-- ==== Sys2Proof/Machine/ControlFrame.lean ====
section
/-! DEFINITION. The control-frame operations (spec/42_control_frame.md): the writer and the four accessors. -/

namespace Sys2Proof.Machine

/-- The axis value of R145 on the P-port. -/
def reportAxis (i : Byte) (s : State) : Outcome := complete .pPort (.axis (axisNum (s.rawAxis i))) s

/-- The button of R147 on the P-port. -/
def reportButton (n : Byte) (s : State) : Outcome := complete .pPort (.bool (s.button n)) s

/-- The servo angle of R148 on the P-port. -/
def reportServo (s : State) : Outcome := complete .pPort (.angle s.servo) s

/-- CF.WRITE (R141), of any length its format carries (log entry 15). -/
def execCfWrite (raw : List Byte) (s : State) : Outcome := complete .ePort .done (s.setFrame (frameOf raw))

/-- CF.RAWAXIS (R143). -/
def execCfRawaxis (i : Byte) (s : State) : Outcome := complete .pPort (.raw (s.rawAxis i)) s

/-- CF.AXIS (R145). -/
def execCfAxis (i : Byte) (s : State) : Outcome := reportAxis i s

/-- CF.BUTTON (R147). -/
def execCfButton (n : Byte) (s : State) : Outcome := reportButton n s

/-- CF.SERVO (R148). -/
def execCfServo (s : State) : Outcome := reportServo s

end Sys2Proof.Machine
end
---*---
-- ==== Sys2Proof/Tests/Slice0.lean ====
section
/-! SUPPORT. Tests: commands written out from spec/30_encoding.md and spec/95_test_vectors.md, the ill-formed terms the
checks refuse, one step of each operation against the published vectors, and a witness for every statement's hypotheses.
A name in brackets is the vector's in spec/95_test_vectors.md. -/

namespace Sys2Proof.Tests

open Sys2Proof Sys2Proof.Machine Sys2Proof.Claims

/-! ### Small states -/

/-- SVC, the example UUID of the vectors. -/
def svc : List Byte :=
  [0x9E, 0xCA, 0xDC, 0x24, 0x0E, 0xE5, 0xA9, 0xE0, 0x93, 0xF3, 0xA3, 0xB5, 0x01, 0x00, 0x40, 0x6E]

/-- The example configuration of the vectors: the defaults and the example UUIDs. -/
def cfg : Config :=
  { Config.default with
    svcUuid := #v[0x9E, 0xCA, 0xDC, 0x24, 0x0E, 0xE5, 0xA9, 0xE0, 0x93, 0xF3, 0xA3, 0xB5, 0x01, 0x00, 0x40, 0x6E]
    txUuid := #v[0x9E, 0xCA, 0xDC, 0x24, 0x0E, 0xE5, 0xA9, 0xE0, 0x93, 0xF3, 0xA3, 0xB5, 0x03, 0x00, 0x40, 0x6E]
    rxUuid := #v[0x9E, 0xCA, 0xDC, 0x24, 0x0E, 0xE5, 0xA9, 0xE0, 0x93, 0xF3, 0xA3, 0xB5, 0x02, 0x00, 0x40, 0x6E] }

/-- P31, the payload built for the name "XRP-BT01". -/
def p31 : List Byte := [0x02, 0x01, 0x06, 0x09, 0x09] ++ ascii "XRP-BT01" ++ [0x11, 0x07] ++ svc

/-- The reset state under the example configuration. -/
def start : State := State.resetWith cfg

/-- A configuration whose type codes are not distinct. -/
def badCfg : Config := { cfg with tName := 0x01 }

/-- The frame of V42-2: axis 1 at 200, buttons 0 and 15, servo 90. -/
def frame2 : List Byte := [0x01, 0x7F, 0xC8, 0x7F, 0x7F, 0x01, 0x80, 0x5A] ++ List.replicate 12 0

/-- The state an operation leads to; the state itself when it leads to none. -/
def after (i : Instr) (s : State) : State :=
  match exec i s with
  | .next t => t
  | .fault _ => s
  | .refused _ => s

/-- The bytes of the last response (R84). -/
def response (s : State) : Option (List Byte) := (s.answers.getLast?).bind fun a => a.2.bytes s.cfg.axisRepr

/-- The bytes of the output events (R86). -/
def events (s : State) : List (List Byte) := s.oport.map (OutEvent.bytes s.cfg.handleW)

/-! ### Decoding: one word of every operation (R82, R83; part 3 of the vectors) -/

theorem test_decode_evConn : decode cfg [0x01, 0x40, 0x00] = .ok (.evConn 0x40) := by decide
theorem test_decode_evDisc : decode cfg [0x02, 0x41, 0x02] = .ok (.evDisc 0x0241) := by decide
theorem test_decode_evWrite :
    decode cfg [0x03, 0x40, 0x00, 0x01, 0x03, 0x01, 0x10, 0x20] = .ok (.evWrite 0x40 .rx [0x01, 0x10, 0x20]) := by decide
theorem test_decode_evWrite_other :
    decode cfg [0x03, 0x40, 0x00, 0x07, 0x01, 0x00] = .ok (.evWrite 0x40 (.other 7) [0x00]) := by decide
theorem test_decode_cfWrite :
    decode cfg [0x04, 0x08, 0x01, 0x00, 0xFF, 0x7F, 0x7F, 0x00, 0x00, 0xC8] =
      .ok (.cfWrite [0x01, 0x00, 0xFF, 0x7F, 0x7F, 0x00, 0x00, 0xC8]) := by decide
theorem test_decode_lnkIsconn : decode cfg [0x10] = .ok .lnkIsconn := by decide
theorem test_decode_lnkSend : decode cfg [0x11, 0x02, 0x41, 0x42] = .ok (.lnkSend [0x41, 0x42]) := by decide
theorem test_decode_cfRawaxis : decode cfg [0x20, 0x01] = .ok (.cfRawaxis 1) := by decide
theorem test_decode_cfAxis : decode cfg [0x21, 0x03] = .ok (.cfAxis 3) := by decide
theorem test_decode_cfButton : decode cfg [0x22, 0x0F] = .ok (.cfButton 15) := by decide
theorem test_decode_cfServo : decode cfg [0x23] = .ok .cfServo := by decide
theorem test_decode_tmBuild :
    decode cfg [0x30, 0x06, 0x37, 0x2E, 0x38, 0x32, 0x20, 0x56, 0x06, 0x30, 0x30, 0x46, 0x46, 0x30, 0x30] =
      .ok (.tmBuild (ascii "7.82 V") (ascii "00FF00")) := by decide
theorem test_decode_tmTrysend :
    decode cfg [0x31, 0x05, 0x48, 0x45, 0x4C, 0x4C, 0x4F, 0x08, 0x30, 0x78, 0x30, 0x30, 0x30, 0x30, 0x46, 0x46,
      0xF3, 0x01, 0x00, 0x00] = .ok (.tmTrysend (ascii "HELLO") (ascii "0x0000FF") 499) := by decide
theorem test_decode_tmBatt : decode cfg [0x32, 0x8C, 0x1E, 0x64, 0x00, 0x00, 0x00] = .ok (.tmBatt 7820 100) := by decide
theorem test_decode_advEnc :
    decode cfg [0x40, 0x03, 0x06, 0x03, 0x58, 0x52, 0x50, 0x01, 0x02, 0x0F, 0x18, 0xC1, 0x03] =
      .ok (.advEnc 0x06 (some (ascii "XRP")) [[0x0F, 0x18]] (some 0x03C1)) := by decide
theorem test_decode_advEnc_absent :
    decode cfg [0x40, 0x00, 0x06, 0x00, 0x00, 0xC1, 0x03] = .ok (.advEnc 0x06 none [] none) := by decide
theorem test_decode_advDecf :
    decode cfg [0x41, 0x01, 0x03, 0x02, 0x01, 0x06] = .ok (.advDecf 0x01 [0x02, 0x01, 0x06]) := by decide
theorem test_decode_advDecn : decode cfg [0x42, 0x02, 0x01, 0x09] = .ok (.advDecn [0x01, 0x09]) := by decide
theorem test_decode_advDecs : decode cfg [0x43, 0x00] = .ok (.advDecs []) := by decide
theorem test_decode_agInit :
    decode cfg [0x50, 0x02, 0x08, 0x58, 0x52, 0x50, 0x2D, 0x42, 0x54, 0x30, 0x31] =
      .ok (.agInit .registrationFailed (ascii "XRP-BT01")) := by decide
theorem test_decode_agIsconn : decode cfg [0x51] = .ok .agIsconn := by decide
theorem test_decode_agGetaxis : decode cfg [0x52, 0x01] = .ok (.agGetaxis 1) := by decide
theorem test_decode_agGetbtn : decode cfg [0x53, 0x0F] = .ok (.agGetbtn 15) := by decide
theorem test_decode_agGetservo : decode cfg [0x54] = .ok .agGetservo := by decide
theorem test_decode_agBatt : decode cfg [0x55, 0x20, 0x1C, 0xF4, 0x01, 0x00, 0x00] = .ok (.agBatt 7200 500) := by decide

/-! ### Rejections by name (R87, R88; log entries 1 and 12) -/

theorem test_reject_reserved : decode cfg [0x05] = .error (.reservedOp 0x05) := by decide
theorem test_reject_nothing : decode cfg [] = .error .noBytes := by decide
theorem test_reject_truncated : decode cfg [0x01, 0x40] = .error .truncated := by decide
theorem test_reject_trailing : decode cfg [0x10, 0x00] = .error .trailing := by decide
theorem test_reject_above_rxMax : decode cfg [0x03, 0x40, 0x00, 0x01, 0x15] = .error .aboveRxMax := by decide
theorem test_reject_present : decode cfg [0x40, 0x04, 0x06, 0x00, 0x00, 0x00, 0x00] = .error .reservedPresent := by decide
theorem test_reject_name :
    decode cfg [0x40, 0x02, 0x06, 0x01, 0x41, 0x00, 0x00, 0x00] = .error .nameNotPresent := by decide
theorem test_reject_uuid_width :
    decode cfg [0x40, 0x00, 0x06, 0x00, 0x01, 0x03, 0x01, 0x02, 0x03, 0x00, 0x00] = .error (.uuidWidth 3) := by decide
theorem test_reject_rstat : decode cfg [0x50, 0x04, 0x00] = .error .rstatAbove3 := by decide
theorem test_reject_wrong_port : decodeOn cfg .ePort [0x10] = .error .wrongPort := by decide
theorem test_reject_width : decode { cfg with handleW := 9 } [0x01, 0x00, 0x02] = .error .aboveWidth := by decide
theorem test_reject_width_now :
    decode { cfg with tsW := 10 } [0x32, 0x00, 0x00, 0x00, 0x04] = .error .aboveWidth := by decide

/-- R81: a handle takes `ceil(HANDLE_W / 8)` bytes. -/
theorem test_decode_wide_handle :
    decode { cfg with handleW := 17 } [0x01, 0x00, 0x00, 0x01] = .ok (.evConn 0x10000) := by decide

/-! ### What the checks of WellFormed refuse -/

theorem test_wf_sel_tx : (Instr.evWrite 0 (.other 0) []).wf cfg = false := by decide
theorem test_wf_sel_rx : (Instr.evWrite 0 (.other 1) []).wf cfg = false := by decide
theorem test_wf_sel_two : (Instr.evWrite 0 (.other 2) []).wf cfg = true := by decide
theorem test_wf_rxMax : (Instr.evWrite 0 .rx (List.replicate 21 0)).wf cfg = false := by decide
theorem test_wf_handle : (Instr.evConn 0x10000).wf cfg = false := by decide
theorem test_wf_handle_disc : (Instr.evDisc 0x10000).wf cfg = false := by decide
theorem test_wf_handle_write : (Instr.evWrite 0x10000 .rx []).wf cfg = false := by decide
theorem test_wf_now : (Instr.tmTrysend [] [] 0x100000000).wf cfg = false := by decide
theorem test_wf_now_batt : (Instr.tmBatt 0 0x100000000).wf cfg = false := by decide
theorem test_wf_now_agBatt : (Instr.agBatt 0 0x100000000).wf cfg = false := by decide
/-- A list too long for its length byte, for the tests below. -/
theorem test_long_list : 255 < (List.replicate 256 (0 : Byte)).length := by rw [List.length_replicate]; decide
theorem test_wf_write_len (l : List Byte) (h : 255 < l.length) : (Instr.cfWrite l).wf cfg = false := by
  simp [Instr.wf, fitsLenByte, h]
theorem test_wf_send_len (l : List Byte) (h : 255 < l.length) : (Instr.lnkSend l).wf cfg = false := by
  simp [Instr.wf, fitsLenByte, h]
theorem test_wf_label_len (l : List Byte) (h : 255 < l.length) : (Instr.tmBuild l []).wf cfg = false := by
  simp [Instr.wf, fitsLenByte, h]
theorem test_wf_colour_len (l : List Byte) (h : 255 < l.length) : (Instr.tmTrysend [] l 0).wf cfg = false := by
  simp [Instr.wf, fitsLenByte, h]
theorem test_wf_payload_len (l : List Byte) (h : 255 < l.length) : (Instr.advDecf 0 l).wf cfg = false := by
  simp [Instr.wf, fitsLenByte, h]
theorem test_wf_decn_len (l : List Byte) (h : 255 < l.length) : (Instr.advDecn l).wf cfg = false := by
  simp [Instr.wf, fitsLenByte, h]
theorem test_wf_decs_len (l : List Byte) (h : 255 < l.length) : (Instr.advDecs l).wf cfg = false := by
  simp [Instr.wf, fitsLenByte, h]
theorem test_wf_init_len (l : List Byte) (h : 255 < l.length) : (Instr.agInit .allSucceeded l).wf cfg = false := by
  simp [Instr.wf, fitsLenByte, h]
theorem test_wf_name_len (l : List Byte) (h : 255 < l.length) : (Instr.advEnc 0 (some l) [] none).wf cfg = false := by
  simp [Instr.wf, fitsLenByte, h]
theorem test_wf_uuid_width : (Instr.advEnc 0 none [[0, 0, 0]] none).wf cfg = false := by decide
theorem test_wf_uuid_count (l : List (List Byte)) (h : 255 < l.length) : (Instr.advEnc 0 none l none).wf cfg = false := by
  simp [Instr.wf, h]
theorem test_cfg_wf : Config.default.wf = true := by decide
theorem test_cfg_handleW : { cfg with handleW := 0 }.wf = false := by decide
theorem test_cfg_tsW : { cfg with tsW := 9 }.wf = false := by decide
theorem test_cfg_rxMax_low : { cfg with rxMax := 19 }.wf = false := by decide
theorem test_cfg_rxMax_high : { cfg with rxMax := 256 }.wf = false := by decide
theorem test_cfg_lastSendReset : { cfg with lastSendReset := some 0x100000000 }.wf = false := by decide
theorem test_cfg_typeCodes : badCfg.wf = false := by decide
---*---
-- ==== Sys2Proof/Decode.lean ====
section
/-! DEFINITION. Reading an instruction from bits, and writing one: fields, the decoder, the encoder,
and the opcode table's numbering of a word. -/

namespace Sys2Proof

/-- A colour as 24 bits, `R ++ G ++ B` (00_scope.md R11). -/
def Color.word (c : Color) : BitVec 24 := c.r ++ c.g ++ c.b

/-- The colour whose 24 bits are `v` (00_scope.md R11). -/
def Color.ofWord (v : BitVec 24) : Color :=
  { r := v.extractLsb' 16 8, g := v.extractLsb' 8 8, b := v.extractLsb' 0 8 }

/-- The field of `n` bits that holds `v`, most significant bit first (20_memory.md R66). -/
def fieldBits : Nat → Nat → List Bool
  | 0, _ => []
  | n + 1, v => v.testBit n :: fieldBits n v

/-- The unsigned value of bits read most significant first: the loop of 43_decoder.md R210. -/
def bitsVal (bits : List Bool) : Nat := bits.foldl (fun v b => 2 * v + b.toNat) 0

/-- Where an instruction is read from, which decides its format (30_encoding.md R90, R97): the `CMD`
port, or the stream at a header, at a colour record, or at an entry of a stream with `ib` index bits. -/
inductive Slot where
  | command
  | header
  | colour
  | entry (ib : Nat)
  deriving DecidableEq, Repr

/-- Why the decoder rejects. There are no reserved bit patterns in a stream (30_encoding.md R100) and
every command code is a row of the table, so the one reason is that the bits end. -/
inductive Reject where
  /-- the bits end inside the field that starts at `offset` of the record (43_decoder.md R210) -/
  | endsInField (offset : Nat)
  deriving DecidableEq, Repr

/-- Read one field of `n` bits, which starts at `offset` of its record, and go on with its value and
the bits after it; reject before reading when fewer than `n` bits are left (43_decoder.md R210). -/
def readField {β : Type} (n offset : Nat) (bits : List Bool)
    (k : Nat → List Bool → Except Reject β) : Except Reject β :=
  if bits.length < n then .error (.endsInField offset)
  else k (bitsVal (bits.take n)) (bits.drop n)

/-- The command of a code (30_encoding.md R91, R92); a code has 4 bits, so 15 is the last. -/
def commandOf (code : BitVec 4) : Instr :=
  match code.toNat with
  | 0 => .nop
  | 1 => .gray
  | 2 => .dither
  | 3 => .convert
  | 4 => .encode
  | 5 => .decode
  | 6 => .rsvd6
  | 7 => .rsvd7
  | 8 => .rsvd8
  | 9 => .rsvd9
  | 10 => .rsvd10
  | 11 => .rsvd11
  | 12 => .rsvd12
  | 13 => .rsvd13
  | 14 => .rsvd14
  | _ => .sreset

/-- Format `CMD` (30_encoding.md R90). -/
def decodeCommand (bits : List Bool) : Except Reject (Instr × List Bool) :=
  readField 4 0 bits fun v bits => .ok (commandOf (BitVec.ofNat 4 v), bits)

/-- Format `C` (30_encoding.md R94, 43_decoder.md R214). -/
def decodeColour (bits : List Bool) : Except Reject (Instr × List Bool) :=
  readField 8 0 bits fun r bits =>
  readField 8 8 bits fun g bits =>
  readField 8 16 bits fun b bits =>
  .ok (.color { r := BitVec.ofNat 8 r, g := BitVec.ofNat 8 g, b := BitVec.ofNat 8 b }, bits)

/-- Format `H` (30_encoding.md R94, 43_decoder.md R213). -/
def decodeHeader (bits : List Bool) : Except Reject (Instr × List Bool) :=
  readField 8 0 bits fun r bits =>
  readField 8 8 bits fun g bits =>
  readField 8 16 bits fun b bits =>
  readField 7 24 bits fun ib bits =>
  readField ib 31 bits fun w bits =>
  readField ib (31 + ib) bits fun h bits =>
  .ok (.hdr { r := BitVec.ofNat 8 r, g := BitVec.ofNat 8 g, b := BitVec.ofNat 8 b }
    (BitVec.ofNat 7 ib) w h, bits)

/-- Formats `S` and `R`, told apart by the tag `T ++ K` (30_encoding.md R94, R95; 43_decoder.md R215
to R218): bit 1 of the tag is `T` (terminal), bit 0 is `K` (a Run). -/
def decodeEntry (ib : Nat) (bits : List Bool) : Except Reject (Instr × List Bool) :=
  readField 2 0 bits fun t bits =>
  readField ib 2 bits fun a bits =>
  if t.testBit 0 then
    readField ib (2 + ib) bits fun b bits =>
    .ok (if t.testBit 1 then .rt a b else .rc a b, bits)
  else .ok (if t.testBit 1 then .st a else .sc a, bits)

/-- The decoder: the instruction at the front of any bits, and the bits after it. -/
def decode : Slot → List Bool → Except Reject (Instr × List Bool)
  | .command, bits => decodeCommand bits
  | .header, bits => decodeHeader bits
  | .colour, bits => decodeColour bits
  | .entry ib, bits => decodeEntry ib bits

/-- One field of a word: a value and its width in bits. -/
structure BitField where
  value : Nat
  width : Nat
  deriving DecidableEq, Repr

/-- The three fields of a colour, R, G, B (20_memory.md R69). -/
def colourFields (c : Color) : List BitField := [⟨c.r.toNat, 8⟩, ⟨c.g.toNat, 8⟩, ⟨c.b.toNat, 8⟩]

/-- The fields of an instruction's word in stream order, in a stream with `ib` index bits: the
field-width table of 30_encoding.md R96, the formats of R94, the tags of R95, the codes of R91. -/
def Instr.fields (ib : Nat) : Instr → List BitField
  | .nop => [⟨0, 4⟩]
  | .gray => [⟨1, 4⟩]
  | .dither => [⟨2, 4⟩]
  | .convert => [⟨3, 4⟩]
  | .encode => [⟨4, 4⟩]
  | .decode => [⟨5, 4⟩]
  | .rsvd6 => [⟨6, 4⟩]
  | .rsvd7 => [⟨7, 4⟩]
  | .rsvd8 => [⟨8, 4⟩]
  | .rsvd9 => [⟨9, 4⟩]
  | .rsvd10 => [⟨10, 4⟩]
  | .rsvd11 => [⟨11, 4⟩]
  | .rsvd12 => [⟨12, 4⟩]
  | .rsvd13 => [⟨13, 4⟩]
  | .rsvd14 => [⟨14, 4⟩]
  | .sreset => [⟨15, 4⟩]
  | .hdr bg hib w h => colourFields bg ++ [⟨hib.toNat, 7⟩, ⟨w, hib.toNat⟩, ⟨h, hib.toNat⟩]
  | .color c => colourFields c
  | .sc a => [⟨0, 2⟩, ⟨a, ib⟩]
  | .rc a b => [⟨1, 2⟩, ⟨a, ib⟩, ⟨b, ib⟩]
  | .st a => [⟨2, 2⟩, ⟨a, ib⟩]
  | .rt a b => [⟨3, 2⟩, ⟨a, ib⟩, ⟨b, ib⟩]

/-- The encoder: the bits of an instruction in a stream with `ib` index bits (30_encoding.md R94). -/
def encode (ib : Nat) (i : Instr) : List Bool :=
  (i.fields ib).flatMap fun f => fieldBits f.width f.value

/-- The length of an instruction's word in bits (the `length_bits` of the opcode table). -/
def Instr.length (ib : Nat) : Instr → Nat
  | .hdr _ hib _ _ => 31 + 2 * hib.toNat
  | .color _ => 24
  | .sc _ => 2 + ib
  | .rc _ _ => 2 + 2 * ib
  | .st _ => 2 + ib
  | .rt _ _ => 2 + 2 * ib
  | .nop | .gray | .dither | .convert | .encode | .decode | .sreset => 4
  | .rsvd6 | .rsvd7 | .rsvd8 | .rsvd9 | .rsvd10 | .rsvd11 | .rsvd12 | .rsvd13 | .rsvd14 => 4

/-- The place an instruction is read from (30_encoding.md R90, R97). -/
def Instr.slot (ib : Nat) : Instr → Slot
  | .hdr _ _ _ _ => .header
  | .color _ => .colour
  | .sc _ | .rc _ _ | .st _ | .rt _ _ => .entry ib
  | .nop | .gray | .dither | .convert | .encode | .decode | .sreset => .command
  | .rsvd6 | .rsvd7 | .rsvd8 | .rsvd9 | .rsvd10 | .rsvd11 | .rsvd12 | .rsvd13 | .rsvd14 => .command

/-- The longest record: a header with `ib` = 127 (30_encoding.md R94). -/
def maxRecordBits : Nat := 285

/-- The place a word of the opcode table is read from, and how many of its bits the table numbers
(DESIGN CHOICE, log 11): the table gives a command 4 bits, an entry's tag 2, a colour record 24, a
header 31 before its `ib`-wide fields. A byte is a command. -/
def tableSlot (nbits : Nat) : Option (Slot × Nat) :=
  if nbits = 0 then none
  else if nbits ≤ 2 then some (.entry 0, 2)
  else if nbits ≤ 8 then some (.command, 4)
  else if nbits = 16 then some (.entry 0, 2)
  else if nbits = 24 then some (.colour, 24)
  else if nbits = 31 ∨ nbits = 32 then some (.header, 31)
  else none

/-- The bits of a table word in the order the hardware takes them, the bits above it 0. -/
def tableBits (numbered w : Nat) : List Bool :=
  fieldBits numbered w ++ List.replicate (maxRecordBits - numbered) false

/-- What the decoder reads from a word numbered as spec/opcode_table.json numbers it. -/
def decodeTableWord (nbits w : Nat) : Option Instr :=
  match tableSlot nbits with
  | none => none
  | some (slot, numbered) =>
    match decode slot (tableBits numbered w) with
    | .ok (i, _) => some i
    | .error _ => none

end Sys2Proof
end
---*---
:: Your goal ::
All that is wanted is the stretch of lines above from the one containing "-- ==== Sys2Proof/Machine/ControlFrame.lean" through the one containing "CF.RAWAXIS (R143). -/", duplicated exactly.

:: Result for this exercise ::
-- ==== Sys2Proof/Machine/ControlFrame.lean ====
section
/-! DEFINITION. The control-frame operations (spec/42_control_frame.md): the writer and the four accessors. -/

namespace Sys2Proof.Machine

/-- The axis value of R145 on the P-port. -/
def reportAxis (i : Byte) (s : State) : Outcome := complete .pPort (.axis (axisNum (s.rawAxis i))) s

/-- The button of R147 on the P-port. -/
def reportButton (n : Byte) (s : State) : Outcome := complete .pPort (.bool (s.button n)) s

/-- The servo angle of R148 on the P-port. -/
def reportServo (s : State) : Outcome := complete .pPort (.angle s.servo) s

/-- CF.WRITE (R141), of any length its format carries (log entry 15). -/
def execCfWrite (raw : List Byte) (s : State) : Outcome := complete .ePort .done (s.setFrame (frameOf raw))

/-- CF.RAWAXIS (R143). -/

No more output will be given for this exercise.